Los problemas que encontramos en el primer conflicto se multiplicaron, expandieron y no conocíamos religión, edad ni sexo para tener un poco de piedad. El día a día estuvo dominado por un pánico ya conocido, pero que alcanzó límites insospechados. Todo volvió a cerrarse con la llave del miedo, la violencia y el desánimo.
La situación exigía una respuesta, y la escuela de las hermanas combonianas, que es sobre la que estoy escribiendo, se convirtió en más que un centro de convivencia, se convirtió en la «Escuela de la Esperanza».
Ante la realidad de la violencia, muchas personas, principalmente mujeres, niños y ancianos, optaron por abandonar sus hogares. Muchos se fueron a esconder al bosque, pero la gran mayoría de los que vivían en los alrededores del colegio, casi instintivamente y por una enorme confianza en las hermanas, optaron por refugiarse en el colegio.
Fue asombroso ver cómo entraban decenas, o cientos, con las pocas cosas que podían agarrar antes de escapar, en una diáspora improvisada, cargando pertenencias, niños, bebés, cereales, animales, etc. La escuela abrió sus puertas y se convirtió en más que su hogar, su refugio. Las aulas fueron vaciadas y transformadas en lugares para dormir, cocinar, comer y recibir cuidados, así como otros espacios y áreas comunes, incluso los patios y fuentes.

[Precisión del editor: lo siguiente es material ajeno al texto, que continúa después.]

-- ==== Sys2Proof/Laws/RegisterFile.lean ====
section
/-!
SUPPORT. The register file: a read after a write of the same register gives what was written, and every other register
is left alone (spec/10_state.md R20; spec/20_memory.md R61, R63). Later proofs cite these and never unfold the vectors.
-/

namespace Sys2Proof.Machine

variable (s : State) (i k : RegIx)

/-! ### Registers -/

@[simp] theorem State.feReg_setFeReg_same (x : FeReg) : (s.setFeReg i x).feReg i = x := by
  simp [State.feReg, State.setFeReg]

theorem State.feReg_setFeReg_other (x : FeReg) (h : k ≠ i) : (s.setFeReg i x).feReg k = s.feReg k := by
  have hn : i.toNat ≠ k.toNat := fun e => h (BitVec.eq_of_toNat_eq e.symm)
  simp [State.feReg, State.setFeReg, hn]

/-- Two states with the same registers as read one by one have the same register file. -/
theorem State.fe_ext {s t : State} (h : ∀ i, s.feReg i = t.feReg i) : s.fe = t.fe := by
  apply Vector.ext
  intro n hn
  have := h (BitVec.ofNat 4 n)
  simpa [State.feReg, Nat.mod_eq_of_lt hn] using this

/-- What a reader of a register sees depends on the register and the reset counter only. -/
theorem State.feReg_congr {s t : State} (h : s.fe = t.fe) : s.feReg i = t.feReg i := by simp [State.feReg, h]

theorem State.limb_congr {s t : State} (h : s.feReg i = t.feReg i) (he : s.epoch = t.epoch) (j : Fin 5) :
    s.limb i j = t.limb i j := by simp [State.limb, h, he]

theorem State.limbs_congr {s t : State} (h : s.feReg i = t.feReg i) (he : s.epoch = t.epoch) :
    s.limbs i = t.limbs i := by simp [State.limbs, State.limb_congr i h he]

/-! ### Cells -/

@[simp] theorem loHalf_joinHalves (hi lo : Word) : loHalf (joinHalves hi lo) = lo := by
  apply BitVec.eq_of_getLsbD_eq
  intro n hn
  rw [loHalf, joinHalves, BitVec.getLsbD_extractLsb', BitVec.getLsbD_append]
  simp [hn]

@[simp] theorem hiHalf_joinHalves (hi lo : Word) : hiHalf (joinHalves hi lo) = hi := by
  apply BitVec.eq_of_getLsbD_eq
  intro n hn
  rw [hiHalf, joinHalves, BitVec.getLsbD_extractLsb', BitVec.getLsbD_append]
  simp [hn]

@[simp] theorem joinHalves_halves (v : Limb) : joinHalves (hiHalf v) (loHalf v) = v := by
  apply BitVec.eq_of_getLsbD_eq
  intro n hn
  rw [joinHalves, hiHalf, loHalf, BitVec.getLsbD_append, BitVec.getLsbD_extractLsb', BitVec.getLsbD_extractLsb']
  split <;> rename_i h
  · simp [h]
  · have : n - 32 < 32 := by omega
    have e : 32 + (n - 32) = n := by omega
    simp [this, e]

@[simp] theorem LimbCell.read_ofLimb (v d : Limb) : (LimbCell.ofLimb v).read d = v := by
  simp [LimbCell.read, LimbCell.ofLimb]

@[simp] theorem LimbCell.written_ofLimb (v : Limb) : (LimbCell.ofLimb v).written = true := rfl

/-- The half written is the half read; the other half reads as before. -/
theorem LimbCell.read_withLo (c : LimbCell) (v : Word) (d : Limb) :
    (c.withLo v).read d = joinHalves (hiHalf (c.read d)) v := by
  simp [LimbCell.read, LimbCell.withLo]

theorem LimbCell.read_withHi (c : LimbCell) (v : Word) (d : Limb) :
    (c.withHi v).read d = joinHalves v (loHalf (c.read d)) := by
  simp [LimbCell.read, LimbCell.withHi]

/-! ### Commands' writes -/

section writeFe
variable (n : Limbs) (m : BitVec 6) (z : Bool)

@[simp] theorem State.limbs_writeFe_same : (s.writeFe i n m z).limbs i = n := by
  simp only [State.limbs, State.limb, State.writeFe, State.feReg_setFeReg_same]
  change Limbs.mk ((LimbCell.ofLimb n.n0).read _) ((LimbCell.ofLimb n.n1).read _) ((LimbCell.ofLimb n.n2).read _)
    ((LimbCell.ofLimb n.n3).read _) ((LimbCell.ofLimb n.n4).read _) = n
  simp only [LimbCell.read_ofLimb]

@[simp] theorem State.mag_writeFe_same : (s.writeFe i n m z).mag i = m := by simp [State.mag, State.writeFe]

@[simp] theorem State.norm_writeFe_same : (s.writeFe i n m z).norm i = z := by simp [State.norm, State.writeFe]

@[simp] theorem State.valid_writeFe_same : (s.writeFe i n m z).valid i = true := by simp [State.valid, State.writeFe]

@[simp] theorem State.allWritten_writeFe_same : (s.writeFe i n m z).allWritten i = true := by
  simp [State.allWritten, State.writeFe, cellsOf]

theorem State.feReg_writeFe_other (h : k ≠ i) : (s.writeFe i n m z).feReg k = s.feReg k :=
  s.feReg_setFeReg_other i k _ h

end writeFe

/-! ### The host's writes -/

theorem State.feReg_clearTag_other (h : k ≠ i) : (s.clearTag i).feReg k = s.feReg k :=
  s.feReg_setFeReg_other i k _ h

theorem State.feReg_setTag_other (m : BitVec 6) (z : Bool) (h : k ≠ i) : (s.setTag i m z).feReg k = s.feReg k :=
  s.feReg_setFeReg_other i k _ h

theorem State.feReg_writeCell_other (j : Fin 5) (c : LimbCell) (h : k ≠ i) :
    (s.writeCell i j c).feReg k = s.feReg k :=
  s.feReg_setFeReg_other i k _ h

@[simp] theorem State.limbs_clearTag : (s.clearTag i).limbs i = s.limbs i := by
  simp [State.limbs, State.limb, State.clearTag]

@[simp] theorem State.allWritten_clearTag : (s.clearTag i).allWritten i = s.allWritten i := by
  simp [State.allWritten, State.clearTag]

@[simp] theorem State.valid_clearTag : (s.clearTag i).valid i = false := by simp [State.valid, State.clearTag]

@[simp] theorem State.mag_clearTag : (s.clearTag i).mag i = 0#6 := by simp [State.mag, State.clearTag]

@[simp] theorem State.norm_clearTag : (s.clearTag i).norm i = false := by simp [State.norm, State.clearTag]

section setTag
variable (m : BitVec 6) (z : Bool)

@[simp] theorem State.limbs_setTag : (s.setTag i m z).limbs i = s.limbs i := by
  simp [State.limbs, State.limb, State.setTag]

@[simp] theorem State.allWritten_setTag : (s.setTag i m z).allWritten i = s.allWritten i := by
  simp [State.allWritten, State.setTag]

@[simp] theorem State.valid_setTag : (s.setTag i m z).valid i = true := by simp [State.valid, State.setTag]

@[simp] theorem State.mag_setTag : (s.setTag i m z).mag i = m := by simp [State.mag, State.setTag]

@[simp] theorem State.norm_setTag : (s.setTag i m z).norm i = z := by simp [State.norm, State.setTag]

end setTag

section writeCell
variable (j : Fin 5) (c : LimbCell)

@[simp] theorem State.limb_writeCell_same :
    (s.writeCell i j c).limb i j = c.read (Config.unwrittenLimb s.epoch i j) := by
  simp [State.limb, State.writeCell]

theorem State.limb_writeCell_other (l : Fin 5) (h : l ≠ j) : (s.writeCell i j c).limb i l = s.limb i l := by
  have hn : j.val ≠ l.val := fun e => h (Fin.ext e.symm)
  simp [State.limb, State.writeCell, hn]

@[simp] theorem State.valid_writeCell : (s.writeCell i j c).valid i = false := by
  simp [State.valid, State.writeCell]

@[simp] theorem State.mag_writeCell : (s.writeCell i j c).mag i = 0#6 := by simp [State.mag, State.writeCell]

@[simp] theorem State.norm_writeCell : (s.writeCell i j c).norm i = false := by simp [State.norm, State.writeCell]

end writeCell

/-! ### Updates that leave the register file alone -/

@[simp] theorem State.feReg_complete : s.complete.feReg i = s.feReg i := rfl

@[simp] theorem State.feReg_accept (w : Word) : (s.accept w).feReg i = s.feReg i := rfl

@[simp] theorem State.feReg_respond (r : Response) : (s.respond r).feReg i = s.feReg i := rfl

@[simp] theorem State.limbs_complete : s.complete.limbs i = s.limbs i := rfl

@[simp] theorem State.limbs_respond (r : Response) : (s.respond r).limbs i = s.limbs i := rfl

@[simp] theorem State.mag_complete : s.complete.mag i = s.mag i := rfl

@[simp] theorem State.mag_respond (r : Response) : (s.respond r).mag i = s.mag i := rfl

@[simp] theorem State.norm_complete : s.complete.norm i = s.norm i := rfl

@[simp] theorem State.norm_respond (r : Response) : (s.respond r).norm i = s.norm i := rfl

@[simp] theorem State.valid_complete : s.complete.valid i = s.valid i := rfl

@[simp] theorem State.valid_respond (r : Response) : (s.respond r).valid i = s.valid i := rfl

@[simp] theorem State.allWritten_complete : s.complete.allWritten i = s.allWritten i := rfl

@[simp] theorem State.allWritten_respond (r : Response) : (s.respond r).allWritten i = s.allWritten i := rfl

@[simp] theorem State.feReg_setHost (es : List HostEvent) : (s.setHost es).feReg i = s.feReg i := rfl

@[simp] theorem State.limbs_setHost (es : List HostEvent) : (s.setHost es).limbs i = s.limbs i := rfl

@[simp] theorem State.mag_setHost (es : List HostEvent) : (s.setHost es).mag i = s.mag i := rfl

@[simp] theorem State.norm_setHost (es : List HostEvent) : (s.setHost es).norm i = s.norm i := rfl

@[simp] theorem State.valid_setHost (es : List HostEvent) : (s.setHost es).valid i = s.valid i := rfl

@[simp] theorem State.allWritten_setHost (es : List HostEvent) : (s.setHost es).allWritten i = s.allWritten i := rfl

@[simp] theorem State.limb_setHost (es : List HostEvent) (j : Fin 5) : (s.setHost es).limb i j = s.limb i j := rfl

@[simp] theorem State.limb_complete (j : Fin 5) : s.complete.limb i j = s.limb i j := rfl

@[simp] theorem State.limb_respond (r : Response) (j : Fin 5) : (s.respond r).limb i j = s.limb i j := rfl

end Sys2Proof.Machine
end

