-- ==== Sys2Proof/Tests/Slice0.lean ====
section
/-!
SUPPORT. The model's own tests: the smoke test of the word checks, the spec's worked encodings, vectors of
spec/95_test_vectors.md (named in each comment), and a witness for the hypotheses of every statement.
-/

namespace Sys2Proof.Tests

open Sys2Proof.Machine

/-! ### Helpers -/

/-- A check on the next state; false where the result is a fault or a refusal. -/
def nextIs (r : Result) (check : State → Bool) : Bool :=
  match r with
  | .next t => check t
  | .fault _ => false
  | .refused _ => false

/-- (v, 0, 0, 0, 0). -/
def small (v : Nat) : Limbs := { n0 := BitVec.ofNat 64 v, n1 := 0#64, n2 := 0#64, n3 := 0#64, n4 := 0#64 }

/-- The limbs of p with `n0` in place of p_lo52. -/
def nearP (n0 : Limb) : Limbs :=
  { n0 := n0, n1 := 0xFFFFFFFFFFFFF#64, n2 := 0xFFFFFFFFFFFFF#64, n3 := 0xFFFFFFFFFFFFF#64, n4 := 0xFFFFFFFFFFFF#64 }

/-- bound(m) as a limb vector. -/
def boundVec (m : Nat) : Limbs :=
  { n0 := BitVec.ofNat 64 (lowBound m), n1 := BitVec.ofNat 64 (lowBound m), n2 := BitVec.ofNat 64 (lowBound m),
    n3 := BitVec.ofNat 64 (lowBound m), n4 := BitVec.ofNat 64 (topBound m) }

/-- x and y of spec/95_test_vectors.md 2.4. -/
def vecX : Limbs := ⟨0x6554433221100#64, 0xCCBBAA9988776#64, 0x6543210FFEEDD#64, 0xDEF0FEDCBA987#64, 0x123456789ABC#64⟩

def vecY : Limbs := ⟨0x456789ABCDEF0#64, 0xFF00000000123#64, 0x1111111FFFFFF#64, 0xCAFEBABE1#64, 0xDEADBEEF0000#64⟩

/-- f0 and f1 loaded. -/
def twoRegs (x : Limbs) (mx : BitVec 6) (y : Limbs) (my : BitVec 6) : State :=
  (State.reset.writeFe 0#4 x mx false).writeFe 1#4 y my false

/-- One command word, accepted and completed. -/
def run1 (s : State) (w : Word) : Result := step (s.accept w)

/-- One event of the host at an idle block. -/
def host1 (s : State) (a : HostAction) : Result := step { s with host := [{ arrival := .afterCompletion, action := a }] }

/-- STATUS of a state. -/
def status (s : State) : Word := statusWord s.busy s.fault s.cause s.freg

/-- The register `i` holds these limbs with this tag, and is valid. -/
def holds (t : State) (i : RegIx) (n : Limbs) (mag : BitVec 6) (norm : Bool) : Bool :=
  t.limbs i == n && t.mag i == mag && t.norm i == norm && t.valid i

/-! ### The checks on words (R84, R85; 95_test_vectors.md 2.5) -/

theorem test_illegal_reserved_bits : legal 0x00010001#32 = false ∧ legal 0x80002132#32 = false ∧
    decode 0x00010001#32 = .illegal .reservedBits ∧ decode 0x80002132#32 = .illegal .reservedBits := by decide

theorem test_illegal_opcodes : legal 0x00000000#32 = false ∧ legal 0x00000005#32 = false ∧ legal 0x0000000F#32 = false ∧
    decode 0x00000000#32 = .illegal (.opcode 0x0#4) ∧ decode 0x0000000F#32 = .illegal (.opcode 0xF#4) := by decide

theorem test_illegal_rs2 : legal 0x00001003#32 = false ∧ legal 0x00001004#32 = false ∧
    decode 0x00001003#32 = .illegal .rs2NotZero ∧ decode 0x00001004#32 = .illegal .rs2NotZero := by decide

/-- A word with none of the faults is legal, and every command is a well-formed term (R81, R82). -/
theorem test_legal_words : legal 0x00001021#32 = true ∧ legal 0x000003F4#32 = true ∧
    Instr.wellFormed (.fmul 15#4 15#4 15#4) = true := by decide

/-! ### Encodings written out bit by bit from R80: RSV | RS2 | RS1 | RD | OP -/

theorem test_decode_fadd : decode 0b0000000000000000_0001_0000_0010_0001#32 = .command (.fadd 2#4 0#4 1#4) := by decide

theorem test_decode_fmul : decode 0b0000000000000000_0010_0001_0011_0010#32 = .command (.fmul 3#4 1#4 2#4) := by decide

theorem test_decode_fsqr : decode 0b0000000000000000_0000_1001_0110_0011#32 = .command (.fsqr 6#4 9#4) := by decide

theorem test_decode_fnorm : decode 0b0000000000000000_0000_0011_1111_0100#32 = .command (.fnorm 15#4 3#4) := by decide

theorem test_encode_words : encode (.fadd 2#4 0#4 1#4) = 0x00001021#32 ∧ encode (.fsqr 0#4 0#4) = 0x00000003#32 ∧
    encode (.fmul 15#4 15#4 15#4) = 0x0000FFF2#32 ∧ encode (.fnorm 1#4 1#4) = 0x00000114#32 := by decide

theorem test_table_word : decodeTableWord 32 0x000003F4 = some (.fnorm 15#4 3#4) ∧ decodeTableWord 32 0 = none := by
  decide

/-- R87, R88: the text of a command and the expansions of two pseudo-instructions. -/
theorem test_assembler : asmText (.fnorm 15#4 3#4) = "FNORM f15, f3" ∧ encode (pseudoDbl 1#4 0#4) = 0x00000011#32 ∧
    encode (pseudoMuli 0#4 1#4) = 0x00001002#32 := by decide

/-! ### Commands, one step each -/

/-- A4: the sum at MAG_MAX is accepted and gives bound(32). -/
theorem test_fadd_at_limit :
    nextIs (run1 (twoRegs (boundVec 16) 16#6 (boundVec 16) 16#6) 0x00001021#32)
      (fun t => holds t 2#4 (boundVec 32) 32#6 false && status t == 0#32) = true := by decide

/-- A5: MAG 16 + 17 faults with ADD_MAGNITUDE tied to RD, and writes nothing. -/
theorem test_fadd_faults :
    nextIs (run1 (twoRegs (small 1) 16#6 (small 2) 17#6) 0x00001021#32)
      (fun t => status t == 0x00000242#32 && t.faultCmd == 0x00001021#32 && !t.valid 2#4) = true := by decide

/-- M3: x·y. -/
theorem test_fmul_xy :
    nextIs (run1 (twoRegs vecX 1#6 vecY 1#6) 0x00001022#32)
      (fun t => holds t 2#4 ⟨0xBDB43DECA7721#64, 0x774A232D293E0#64, 0x81B3D8797A071#64, 0x74153BABD4830#64,
        0x7DEB16C6B086#64⟩ 1#6 false) = true := by decide +kernel

/-- M7: with RS1 of MAG 9 and RS2 invalid, UNINIT_SRC on RS2 is reported. -/
theorem test_fmul_priority :
    nextIs (run1 (State.reset.writeFe 0#4 (small 1) 9#6 false) 0x00001022#32)
      (fun t => status t == 0x00000122#32 && t.faultCmd == 0x00001022#32) = true := by decide

/-- S3: y² in place. -/
theorem test_fsqr_in_place :
    nextIs (run1 (twoRegs vecX 1#6 vecY 1#6) 0x00000113#32)
      (fun t => holds t 1#4 ⟨0x12BF983EB274C#64, 0xD917A7FAE4685#64, 0xC7628CE7FAAA9#64, 0x8873AC9DCB5D#64,
        0x2BAE7A30F5DB#64⟩ 1#6 false) = true := by decide +kernel

/-- S5: MAG 9 faults with MUL_MAGNITUDE. -/
theorem test_fsqr_faults :
    nextIs (run1 (twoRegs (small 1) 9#6 (small 2) 1#6) 0x00000013#32)
      (fun t => status t == 0x00000032#32 && t.faultCmd == 0x00000013#32 && !t.busy) = true := by decide

/-- N6: the largest vector a register can hold. -/
theorem test_fnorm_bound32 :
    nextIs (run1 (twoRegs (boundVec 32) 32#6 (small 2) 1#6) 0x00000014#32)
      (fun t => holds t 1#4 ⟨0x400000F420#64, 0x20#64, 0x20#64, 0x20#64, 0x20#64⟩ 1#6 true) = true := by decide

/-- N10: an invalid source. -/
theorem test_fnorm_uninit :
    nextIs (run1 State.reset 0x00000014#32)
      (fun t => status t == 0x00000022#32 && t.faultCmd == 0x00000014#32) = true := by decide

/-! ### N and REDUCE by themselves -/

/-- N1, N2, N3, N4, N5, N8. -/
theorem test_normalize :
    normalizeLimbs (nearP Config.pLo52) = small 0 ∧ normalizeLimbs (nearP 0xFFFFEFFFFFC30#64) = small 1 ∧
    normalizeLimbs (nearP 0xFFFFFFFFFFFFF#64) = small 0x1000003D0 ∧
    normalizeLimbs ⟨0#64, 0#64, 0#64, 0#64, 0x1000000000000#64⟩ = small 0x1000003D1 ∧
    normalizeLimbs (boundVec 1) = ⟨0x2000007A1#64, 1#64, 1#64, 1#64, 1#64⟩ ∧
    normalizeLimbs (nearP 0xFFFFEFFFFFC2E#64) = nearP 0xFFFFEFFFFFC2E#64 := by decide

/-- Rows R2, R3, R6 and R7 of 95_test_vectors.md 2.3: no fold, one, and twice two. -/
theorem test_reduce :
    reduce (cols (small 1) (nearP Config.pLo52)) = nearP Config.pLo52 ∧
    reduce (cols ⟨0#64, 0#64, 0x1000000#64, 0#64, 0#64⟩ ⟨0#64, 0#64, 0x1000000#64, 0#64, 0#64⟩) = small 0x1000003D1 ∧
    reduce (sqcols (nearP 0xFFFFEFFFFFC2E#64)) = nearP 0xFFFFEFFFFFC30#64 ∧
    reduce (cols (boundVec 8) (boundVec 8)) =
      ⟨0x7B1000EC9E040#64, 0xD0000419C80#64, 0x900002258C0#64, 0x50000131500#64, 0x1000003D140#64⟩ := by
  decide +kernel

/-- Rows R4 and R5 of 95_test_vectors.md 2.3: two and three folds. -/
theorem test_folds :
    foldWhile 3 (2 ^ 257 - 1) = 0x2000007A1 ∧
    foldWhile 3 (0xFFFFFFFFFFFFFFFFFFFFFFFFFFFFFFFFFFFFFFFFFFFFFFFFFFFFFFFF05625499 +
      0xFFFFFC2F000E90A0C86A0A63234E5BA641F43A7E4AECC4040E67EC86 * 2 ^ 256) = 0x2000007A1 ∧
    foldWhile 2 (0xFFFFFFFFFFFFFFFFFFFFFFFFFFFFFFFFFFFFFFFFFFFFFFFFFFFFFFFF05625499 +
      0xFFFFFC2F000E90A0C86A0A63234E5BA641F43A7E4AECC4040E67EC86 * 2 ^ 256) ≠ 0x2000007A1 := by decide +kernel

/-- R12: the constants r and K260. -/
theorem test_constants : 2 ^ 256 % Config.p = Config.r ∧ 2 ^ 260 % Config.p = Config.k260 ∧
    Config.k260 = 16 * Config.r ∧ valueOf (nearP Config.pLo52) = Config.p := by decide +kernel

/-! ### The window (95_test_vectors.md 2.6) -/

/-- B1, B2, B3. -/
theorem test_reads_after_reset :
    nextIs (host1 State.reset (.read 0x000#12 32)) (fun t => t.responses == [.data 0x53324B31#64]) = true ∧
    nextIs (host1 State.reset (.read 0x008#12 32)) (fun t => t.responses == [.data 0x00082010#64]) = true ∧
    nextIs (host1 State.reset (.read 0x014#12 32)) (fun t => t.responses == [.data 0#64]) = true ∧
    nextIs (host1 State.reset (.read 0x128#12 32)) (fun t => t.responses == [.data 0#64]) = true := by decide

/-- B4, B5, B6. -/
theorem test_bus_errors :
    nextIs (host1 State.reset (.read 0x000#12 64)) (fun t => t.responses == [.busError]) = true ∧
    nextIs (host1 State.reset (.read 0x00C#12 32)) (fun t => t.responses == [.busError]) = true ∧
    nextIs (host1 State.reset (.read 0x12C#12 32)) (fun t => t.responses == [.busError]) = true ∧
    nextIs (host1 State.reset (.write 0x500#12 32 0#64)) (fun t => t.responses == [.busError]) = true ∧
    nextIs (host1 State.reset (.read 0x102#12 32)) (fun t => t.responses == [.busError]) = true := by decide

/-- B7 and R57: the halves of a limb, and its bytes. -/
theorem test_lanes :
    let t := limbWrite State.reset 0#4 0 0x0123456789ABCDEF#64 .whole
    readTarget t (.limb 0#4 0 .lo) = 0x89ABCDEF#64 ∧ readTarget t (.limb 0#4 0 .hi) = 0x01234567#64 ∧
    windowByte t 0x100#12 = some 0xEF#8 ∧ windowByte t 0x107#12 = some 0x01#8 := by decide

/-- B8, B9, B14. -/
theorem test_writes :
    nextIs (host1 State.reset (.write 0x014#12 32 0xFFFFFFFF#64)) (fun t => status t == 0#32) = true ∧
    nextIs (host1 (twoRegs vecX 1#6 vecY 1#6) (.write 0x108#12 64 7#64)) (fun t => !t.valid 0#4 && t.valid 1#4) = true ∧
    nextIs (host1 (State.reset.raiseFault .illegalCmd 0#4 0#32) (.write 0x010#12 32 0x1021#64))
      (fun t => !t.busy && t.inflight.isNone && status t == 0x12#32) = true := by decide

/-- B10, B11 and B12 on limbs(p). -/
theorem test_tag_checks :
    nextIs (host1 (twoRegs (nearP Config.pLo52) 1#6 vecY 1#6) (.write 0x128#12 32 0x101#64))
      (fun t => status t == 0x00000052#32 && t.faultCmd == 0x101#32 && !t.valid 0#4) = true ∧
    nextIs (host1 (twoRegs (nearP Config.pLo52) 1#6 vecY 1#6) (.write 0x128#12 32 0x001#64))
      (fun t => status t == 0#32 && readTarget t (.tag 0#4) == 0x00010001#64) = true ∧
    nextIs (host1 (twoRegs vecX 1#6 vecY 1#6) (.write 0x128#12 32 0x021#64))
      (fun t => status t == 0x00000052#32) = true := by decide +kernel

/-- R62, V3: a TAG write of a register with unwritten limbs is the model fault. -/
theorem test_unwritten_tag :
    (match host1 State.reset (.write 0x1E8#12 32 1#64) with
      | .fault f => f == .unwrittenLimbs 3#4
      | .next _ => false
      | .refused _ => false) = true := by decide

/-- S4 of 95_test_vectors.md 1.2: negate(1, 1) is 4p − 1 in limbs, with MAG 2. -/
theorem test_negate_one :
    ((setInt 1).bind (fun x => negate x 1)) = some
      { n := ⟨0x3FFFFBFFFFF0BB#64, 0x3FFFFFFFFFFFFC#64, 0x3FFFFFFFFFFFFC#64, 0x3FFFFFFFFFFFFC#64, 0x3FFFFFFFFFFFC#64⟩,
        mag := 2, norm := false } := by decide

/-- The host's question (decode and run as the first command after reset) on a row's word. -/
theorem test_placed_word_runs :
    nextIs (step (State.reset.withFetchWord 32 0x00000001))
      (fun t => status t == 0x00000022#32 && t.faultCmd == 0x00000001#32) = true := by decide

end Sys2Proof.Tests
end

A medida que pasaban las semanas, la situación dio un respiro; la gente regresó a sus hogares, pero no a la normalidad. Temiendo que sus pertenencias fueran saqueadas, temían principalmente por el grano que habían recolectado durante todo el año. Volvieron a poner su esperanza en la escuela, que volvió a abrir sus puertas para que pudieran sacar el grano, en sacos de cien kilos, para ser almacenado en el único lugar de su confianza en ese momento.
Esta situación fue especialmente grave para los niños y niñas, que vivían con miedo y se sentían desprotegidos. Las hermanas, conscientes de ello, volvieron a poner la escuela al servicio de los niños, creando un espacio de confianza. A pesar de que oficialmente todos los colegios de la zona estaban cerrados, las puertas de nuestro centro se abrían casi a diario para dar clases de tutoría y repaso, para recibir a todo aquel que llegaba y permitirle pintar, dibujar, leer o escribir; y lo que tuvo más éxito, organizar (o mejor dicho, improvisar) juegos y actividades deportivas. En ese momento, lo más importante no era que los niños y jóvenes aprendieran o fueran evaluados, sino que pudieran llegar a un lugar donde se sintieran seguros, emocionados, con la alegría que debe reinar en esta etapa de la vida.
Que pudieran jugar, interactuar en paz y tranquilidad, y sentirse abrazados y reconfortados fue la prioridad; en definitiva, que podrían ser lo que son, niños y niñas, obligados a crecer por una realidad más dura de la que deberían haber conocido.
Por eso, aunque tiene otro nombre, he preferido bautizarlo como «Escuela Esperanza».